Title:Molecular Complex of HSIM-loaded Polymeric Nanoparticles: Potential
Carriers in Osteoporosis
Volume: 24
Issue: 13
关键词:
羟基磷灰石,辛伐他汀,靶向,纳米颗粒,聚乳酸-羟基乙酸,缓释。
摘要:
Background: Statins, especially simvastatin promote bone formation by stimulating the
activity of osteoblasts and suppressing osteoclast activity via the BMP-Smad signaling pathway.
Statins present the liver first-pass metabolism. This study attempts to fabricate and evaluate simvastatin
functionalized hydroxyapatite encapsulated in poly(lactic-co-glycolic) acid (PLGA) nanoparticles
(HSIM-PLGA NPs) administered subcutaneously with sustained release properties for effective
management of osteoporosis.
Methods: Simvastatin functionalized hydroxyapatite (HSIM) was prepared by stirring and validated
by docking studies, Fourier transform infrared spectroscopy (FTIR), scanning electron microscopy
(SEM), and X-ray diffraction (XRD). Further, HSIM-loaded PLGA nanoparticles (HSIM-PLGA
NPs) were developed via the solvent emulsification method. The nanoparticles were evaluated
for zeta potential, particle size, entrapment efficiency, stability studies, and in vitro drug release
studies. in vitro binding affinity of nanoparticles for hydroxyapatite was also measured. Bone morphology
and its effect on bone mineral density were examined by using a glucocorticoid-induced
osteoporosis rat model.
Results: The optimized nanoparticles were found to be amorphous and showed no drug-polymer interaction.
The particle size of formulated nanoparticles varied from 196.8 ± 2.27nm to 524.8 ± 5.49
nm and the entrapment efficiency of nanoparticles varied from 41.9 ± 3.44% to 70.8 ± 4.46%, respectively.

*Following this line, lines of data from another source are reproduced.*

-- ==== Sys2Proof/Machine/Trans.lean ====
section
/-! DEFINITION. Translation (03, R61–R66): both stages, the cached translations, and the address map's check. -/

namespace Sys2Proof.Machine

/-- What an access is for (03, R63). -/
inductive Access where
  | read | write | atomic | fetch
  deriving DecidableEq, Repr

/-- The ACCESS code of a fault record (03, Table 3.10). -/
def Access.code : Access → Nat
  | .read => 0
  | .write => 1
  | .atomic => 2
  | .fetch => 3

/-- Why an access faults (03, Tables 3.10 and 3.11). STAGE 0 and LEVEL 15 where it is no translation. -/
structure XFault where
  cause : Nat
  stage : Nat := 0
  level : Nat := 15
  ipa   : Nat := 0
  deriving DecidableEq, Repr, Inhabited

/-- Where an access lands: device physical address (or remote address, TYPE 1), TYPE, VDN, LOG and the stage-2 address. -/
structure Xlat where
  pa   : Nat
  kind : Nat
  vdn  : Nat
  log  : Bool
  ipa  : Nat
  level : Nat
  deriving DecidableEq, Repr, Inhabited

namespace Xlat

/-- Lowest address bit that a leaf at this level leaves to the offset (03, Table 3.6). -/
def pageShift : Nat → Nat
  | 1 => 30
  | 2 => 21
  | _ => 16

/-- The index into a level's table (03, Table 3.6). -/
def index (stage level addr : Nat) : Nat :=
  match level with
  | 0 => bitsOf addr (if stage = 1 then 53 else 51) 39
  | 1 => bitsOf addr 38 30
  | 2 => bitsOf addr 29 21
  | _ => bitsOf addr 20 16

/-- An entry that breaks R62 or R64, is a leaf at level 0, or is a table at level 3 (03, R63). -/
def malformed (stage level e : Nat) : Bool :=
  if bitOf e 1 then
    level == 3 || bitsOf e 7 2 != 0 || bitsOf e 63 52 != 0 || (decide (level < 2) && bitsOf e 11 8 != 0)
  else
    let kind := bitsOf e 9 8
    level == 0 || bitsOf e 15 10 != 0 || bitsOf e 7 5 != 0 || bitsOf e (pageShift level - 1) 0 / 65536 != 0 ||
    (if stage == 1 then kind != 0 || bitsOf e 63 52 != 0
     else kind == 3 || (kind != 1 && bitsOf e 63 52 != 0) || (kind == 2 && (level != 3 || bitsOf e 51 20 != 0)))

/-- Lowest address bit that a table entry at this level does not select by (03, Table 3.6). -/
def tableShift : Nat → Nat
  | 0 => 39
  | 1 => 30
  | 2 => 21
  | _ => 16

/-- The steps of a walk over the levels left: level, address of the entry, and the entry where it names another table. -/
def trail (rd : Nat → Nat → Except XFault Nat) (stage addr : Nat) : List Nat → Nat → List (Nat × Nat × Option Nat)
  | [], _ => []
  | level :: rest, t =>
    let a := t + 8 * index stage level addr
    match rd level a with
    | .error _ => [(level, a, none)]
    | .ok e =>
      if !bitOf e 0 || malformed stage level e || !bitOf e 1 then [(level, a, none)]
      else (level, a, some e) :: trail rd stage addr rest (bitsOf e 51 8 * 256)

/-- The walk of one stage over the levels left, from table `t`: output address, leaf, level (03, R63). -/
def walk (rd : Nat → Nat → Except XFault Nat) (stage addr : Nat) : List Nat → Nat → Except XFault (Nat × Nat × Nat)
  | [], _ => .error { cause := 6, stage := stage, level := 3 }
  | level :: rest, t =>
    match rd level (t + 8 * index stage level addr) with
    | .error x => .error x
    | .ok e =>
      if !bitOf e 0 then .error { cause := 3, stage := stage, level := level }
      else if malformed stage level e then .error { cause := 6, stage := stage, level := level }
      else if bitOf e 1 then walk rd stage addr rest (bitsOf e 51 8 * 256)
      else
        let sh := pageShift level
        .ok (bitsOf e 51 sh * 2 ^ sh + addr % 2 ^ sh, e, level)

end Xlat

namespace State

/-- What the address map makes of a device physical address for a VMID: bounds outside every enabled range, permission in a range of
another partition (03, R64; 10, R231). -/
def mapCause (s : State) (vmid pa : Nat) : Option Nat :=
  match s.rangeOf pa with
  | none => some 2
  | some (_, g) => if g.part == (s.vm vmid).part then none else some 4

/-- The table entry that the walkers of a compute die have cached for an address, a stage and a level (03, R65). -/
def walkHit (s : State) (die stage asid vmid level addr : Nat) : Option Nat :=
  (s.walkers.getD die []).findSome? fun e =>
    if e.stage == stage && (stage == 2 || e.asid == asid) && e.vmid == vmid && e.level == level && e.prefix_ == addr / 2 ^ Xlat.tableShift level
    then some e.entry else none

/-- A table entry as its home answers a walker: 8 B at once, with the reductions that cores still buffer of its line (03, R66; 12, R278). -/
def tableEntry (s : State) (a : Nat) : Nat := (s.mergeLine (lineOf a)).homeNat a 8

/-- A stage-2 table read: cached by the die's walkers, or read at its home where the address map lets the VMID reach it. -/
def readTable2 (s : State) (die vmid ipa level a : Nat) : Except XFault Nat :=
  match s.walkHit die 2 0 vmid level ipa with
  | some e => .ok e
  | none =>
    match s.mapCause vmid a with
    | some c => .error { cause := c, stage := 2, level := level }
    | none => .ok (s.tableEntry a)

/-- A stage-2 walk by the walkers of die `die`: output address, leaf, level (03, R63). -/
def walk2 (s : State) (die vmid ipa : Nat) : Except XFault (Nat × Nat × Nat) :=
  if 2 ^ 52 ≤ ipa then .error { cause := 2, stage := 2, level := 15, ipa := ipa }
  else
    let v := s.vm vmid
    if !v.valid then .error { cause := 3, stage := 2, level := 0, ipa := ipa }
    else
      match Xlat.walk (s.readTable2 die vmid ipa) 2 ipa [0, 1, 2, 3] v.root with
      | .error x => .error { x with ipa := ipa }
      | .ok r => .ok r

/-- A stage-1 table read, itself translated by stage 2; its fault keeps the stage-1 level (03, R63, R64). DESIGN CHOICE (log 89): a
table in a page of TYPE 1 or 2 is malformed with STAGE 1, the stage-1 level and IPA 0; one outside the VMID's ranges reports STAGE 2,
with the stage-2 leaf's level for a permission fault. -/
def readTable (s : State) (die asid vmid va level a : Nat) : Except XFault Nat :=
  match s.walkHit die 1 asid vmid level va with
  | some e => .ok e
  | none =>
    match s.walk2 die vmid a with
    | .error x => .error { x with level := level }
    | .ok (pa, e, l2) =>
      if bitsOf e 9 8 != 0 then .error { cause := 6, stage := 1, level := level }
      else
        match s.mapCause vmid pa with
        | some c => .error { cause := c, stage := 2, level := if c = 4 then l2 else level, ipa := a }
        | none => .ok (s.tableEntry pa)

/-- Both walks joined into what a TLB caches (03, R63, R65). -/
def walkBoth (s : State) (core asid va : Nat) : Except XFault TlbEntry :=
  if 2 ^ 54 ≤ va then .error { cause := 2, stage := 1 }
  else
    let a := s.space asid
    let die := core / 192
    if !a.valid then .error { cause := 3, stage := 1, level := 0 }
    else
      match Xlat.walk (s.readTable die asid a.vmid va) 1 va [0, 1, 2, 3] a.root with
      | .error x => .error x
      | .ok (ipa, e1, l1) =>
        match s.walk2 die a.vmid ipa with
        | .error x => .error x
        | .ok (pa, e2, l2) =>
          let sh := min (Xlat.pageShift l1) (Xlat.pageShift l2)
          .ok { asid := asid, vmid := a.vmid, shift := sh, page := va / 2 ^ sh, pa := pa / 2 ^ sh * 2 ^ sh, kind := bitsOf e2 9 8,
                vdn := bitsOf e2 63 52, w1 := bitOf e1 2, x1 := bitOf e1 3, l1 := l1, w2 := bitOf e2 2, x2 := bitOf e2 3,
                l2 := l2, log := bitOf e1 4 || bitOf e2 4, ipa := ipa / 2 ^ sh * 2 ^ sh }

/-- The table entries that a walk of an address passes, for the walkers to cache (03, R65). -/
def walkSeen (s : State) (core asid va : Nat) : List WalkEntry :=
  let a := s.space asid
  let die := core / 192
  let seen2 (ipa : Nat) : List WalkEntry :=
    (Xlat.trail (s.readTable2 die a.vmid ipa) 2 ipa [0, 1, 2] (s.vm a.vmid).root).filterMap fun x =>
      x.2.2.map fun e => { stage := 2, asid := 0, vmid := a.vmid, level := x.1, prefix_ := ipa / 2 ^ Xlat.tableShift x.1, entry := e }
  let steps := Xlat.trail (s.readTable die asid a.vmid va) 1 va [0, 1, 2, 3] a.root
  let seen1 : List WalkEntry := steps.filterMap fun x =>
    x.2.2.map fun e => { stage := 1, asid := asid, vmid := a.vmid, level := x.1, prefix_ := va / 2 ^ Xlat.tableShift x.1, entry := e }
  let last := match Xlat.walk (s.readTable die asid a.vmid va) 1 va [0, 1, 2, 3] a.root with | .ok (ipa, _, _) => [ipa] | .error _ => []
  (seen1 ++ (steps.map (·.2.1) ++ last).flatMap seen2).eraseDups

/-- The translation cached by the core's TLB, or its cluster's, under the address space and its VMID (03, R65). -/
def cached (s : State) (core asid va : Nat) : Option TlbEntry :=
  let hit (t : List TlbEntry) :=
    List.find? (fun (e : TlbEntry) => e.asid == asid && e.vmid == (s.space asid).vmid && e.page == va / 2 ^ e.shift) t
  match hit (s.core core).tlb with
  | some e => some e
  | none => hit (s.ctlb.getD (core / 48) [])

/-- The rights of both leaves, the pages' TYPE, and the address map (03, R63, R64; 10, R231). -/
def permit (s : State) (e : TlbEntry) (va : Nat) (acc : Access) : Except XFault Xlat :=
  let w := acc == .write || acc == .atomic
  let x := acc == .fetch
  let ipa := e.ipa + va % 2 ^ e.shift
  let pa := e.pa + va % 2 ^ e.shift
  if (w && !e.w1) || (x && !e.x1) then .error { cause := 4, stage := 1, level := e.l1 }
  else if (w && !e.w2) || (x && !e.x2) || (e.kind == 1 && x) then .error { cause := 4, stage := 2, level := e.l2, ipa := ipa }
  else
    let r : Xlat := { pa := pa, kind := e.kind, vdn := e.vdn, log := e.log, ipa := ipa, level := e.l2 }
    if e.kind != 0 then .ok r
    else
      match s.mapCause e.vmid pa with
      | none => .ok r
      | some 2 => .error { cause := 2 }
      | some c => .error { cause := c, stage := 2, level := e.l2, ipa := ipa }

/-- A translation for the agents of core `core` (03, R63): by the cached entry where there is one, else by a walk. -/
def translate (s : State) (core asid va : Nat) (acc : Access) : Except XFault Xlat :=
  if 2 ^ 54 ≤ va then .error { cause := 2, stage := 1 }
  else
    match s.cached core asid va with
    | some e => s.permit e va acc
    | none =>
      match s.walkBoth core asid va with
      | .error x => .error x
      | .ok e => s.permit e va acc

/-- A translation to device memory: a peer page or a notify page takes the permission fault of R64. DEDUCED (log 24): so do the
accesses of queues and engines, for which R325 makes no network operation. -/
def translatePlain (s : State) (core asid va : Nat) (acc : Access) : Except XFault Xlat :=
  match s.translate core asid va acc with
  | .error x => .error x
  | .ok r => if r.kind == 0 then .ok r else .error { cause := 4, stage := 2, level := r.level, ipa := r.ipa }

/-- In place of a compute die: the walkers of the I/O die, which cache nothing. -/
def noDie : Nat := 8

/-- A translation by stage 2 alone, of a ring, log, pool, buffer or aperture address (03, R48, R63). -/
def translate2 (s : State) (vmid ipa : Nat) (acc : Access) : Except XFault Xlat :=
  match s.walk2 noDie vmid ipa with
  | .error x => .error x
  | .ok (pa, e, l) =>
    s.permit { asid := 0, vmid := vmid, shift := 16, page := 0, pa := pa / 65536 * 65536, kind := bitsOf e 9 8, vdn := bitsOf e 63 52,
               w1 := true, x1 := true, l1 := 15, w2 := bitOf e 2, x2 := bitOf e 3, l2 := l, log := bitOf e 4,
               ipa := ipa / 65536 * 65536 } ipa acc

/-! ## What a walk reads at the homes (03, R66; 10, R229, R233, R236) -/

/-- The home of a line reads it for an agent: the reductions that cores buffer of it merge, and the slice takes it by an RD packet. -/
def touch (s : State) (line : Nat) : State := (s.mergeLine line).readLine line

/-- The addresses of the table entries that a stage-2 walk reads at their homes: those that its walkers have not cached. -/
def walkReads2 (s : State) (die vmid ipa : Nat) : List Nat :=
  if 2 ^ 52 ≤ ipa || !(s.vm vmid).valid then []
  else
    (Xlat.trail (s.readTable2 die vmid ipa) 2 ipa [0, 1, 2, 3] (s.vm vmid).root).filterMap fun x =>
      if (s.walkHit die 2 0 vmid x.1 ipa).isSome || (s.mapCause vmid x.2.1).isSome then none else some x.2.1

/-- The addresses of the table entries that the walk of both stages reads at their homes. -/
def walkReads (s : State) (core asid va : Nat) : List Nat :=
  let a := s.space asid
  let die := core / 192
  if 2 ^ 54 ≤ va || !a.valid then []
  else
    let entry (t : Nat) : List Nat :=
      match s.walk2 die a.vmid t with
      | .ok (pa, e, _) => if bitsOf e 9 8 != 0 || (s.mapCause a.vmid pa).isSome then [] else [pa]
      | .error _ => []
    ((Xlat.trail (s.readTable die asid a.vmid va) 1 va [0, 1, 2, 3] a.root).flatMap fun x =>
      if (s.walkHit die 1 asid a.vmid x.1 va).isSome then [] else s.walkReads2 die a.vmid x.2.1 ++ entry x.2.1) ++
    match Xlat.walk (s.readTable die asid a.vmid va) 1 va [0, 1, 2, 3] a.root with
    | .ok (ipa, _, _) => s.walkReads2 die a.vmid ipa
    | .error _ => []

/-- Homes read some addresses, line by line. -/
def touchAll (s : State) (as : List Nat) : State := ((as.map lineOf).eraseDups).foldl touch s

/-- The walk that a translation needs has been made: where the TLBs have no entry, the homes have read the table entries. -/
def walked (s : State) (core asid va : Nat) : State :=
  if (s.cached core asid va).isSome then s else s.touchAll (s.walkReads core asid va)

/-- The walks of some addresses, one after the other. -/
def walkedAll (s : State) (core asid : Nat) (vas : List Nat) : State := vas.foldl (fun s a => s.walked core asid a) s

/-- The walk by stage 2 alone, for an agent outside the dies. -/
def walked2 (s : State) (vmid ipa : Nat) : State := s.touchAll (s.walkReads2 noDie vmid ipa)

/-- The VMID a function is bound to (03, R46). -/
def funcVmid (s : State) (f : Nat) : Option Nat :=
  if f = 0 then some 0
  else (List.find? (fun (v : Nat × VmEntry) => v.2.valid && v.2.func == f) s.vmids).map (·.1)

/-- The function that receives what a VMID reports (03, R46): the one its entry names. -/
def vmidFunc (s : State) (v : Nat) : Nat := if v = 0 then 0 else (s.vm v).func

/-- A translation through the stage 2 of a function; one bound to no VMID does not translate (03, R46). -/
def translateFunc (s : State) (f ipa : Nat) (acc : Access) : Except XFault Xlat :=
  match s.funcVmid f with
  | none => .error { cause := 3, stage := 2, level := 0, ipa := ipa }
  | some v => s.translate2 v ipa acc

/-- The walk of a function's stage-2 address. -/
def walkedFunc (s : State) (f ipa : Nat) : State :=
  match s.funcVmid f with
  | none => s
  | some v => s.walked2 v ipa

end State

end Sys2Proof.Machine
end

The nanoparticles showed sustained release behaviour (75% in 24 hr) of the drug followed
by non-fickian drug release. The nanoparticles exhibited high binding affinity to bone cell receptors,
increasing bone mineral density. A significant difference in calcium and phosphorous levels
was observed in disease and treatment rats. Porous bone and significant improvement in porosity
were observed in osteoporotic rats and treated rats, respectively (P < 0.05).
Conclusion: Bone-targeting nanoparticles incorporating functionalized simvastatin can target
bone. Thus, in order to distribute simvastatin subcutaneously for the treatment of osteoporosis, the
developed nanoparticles may act as a promising approach.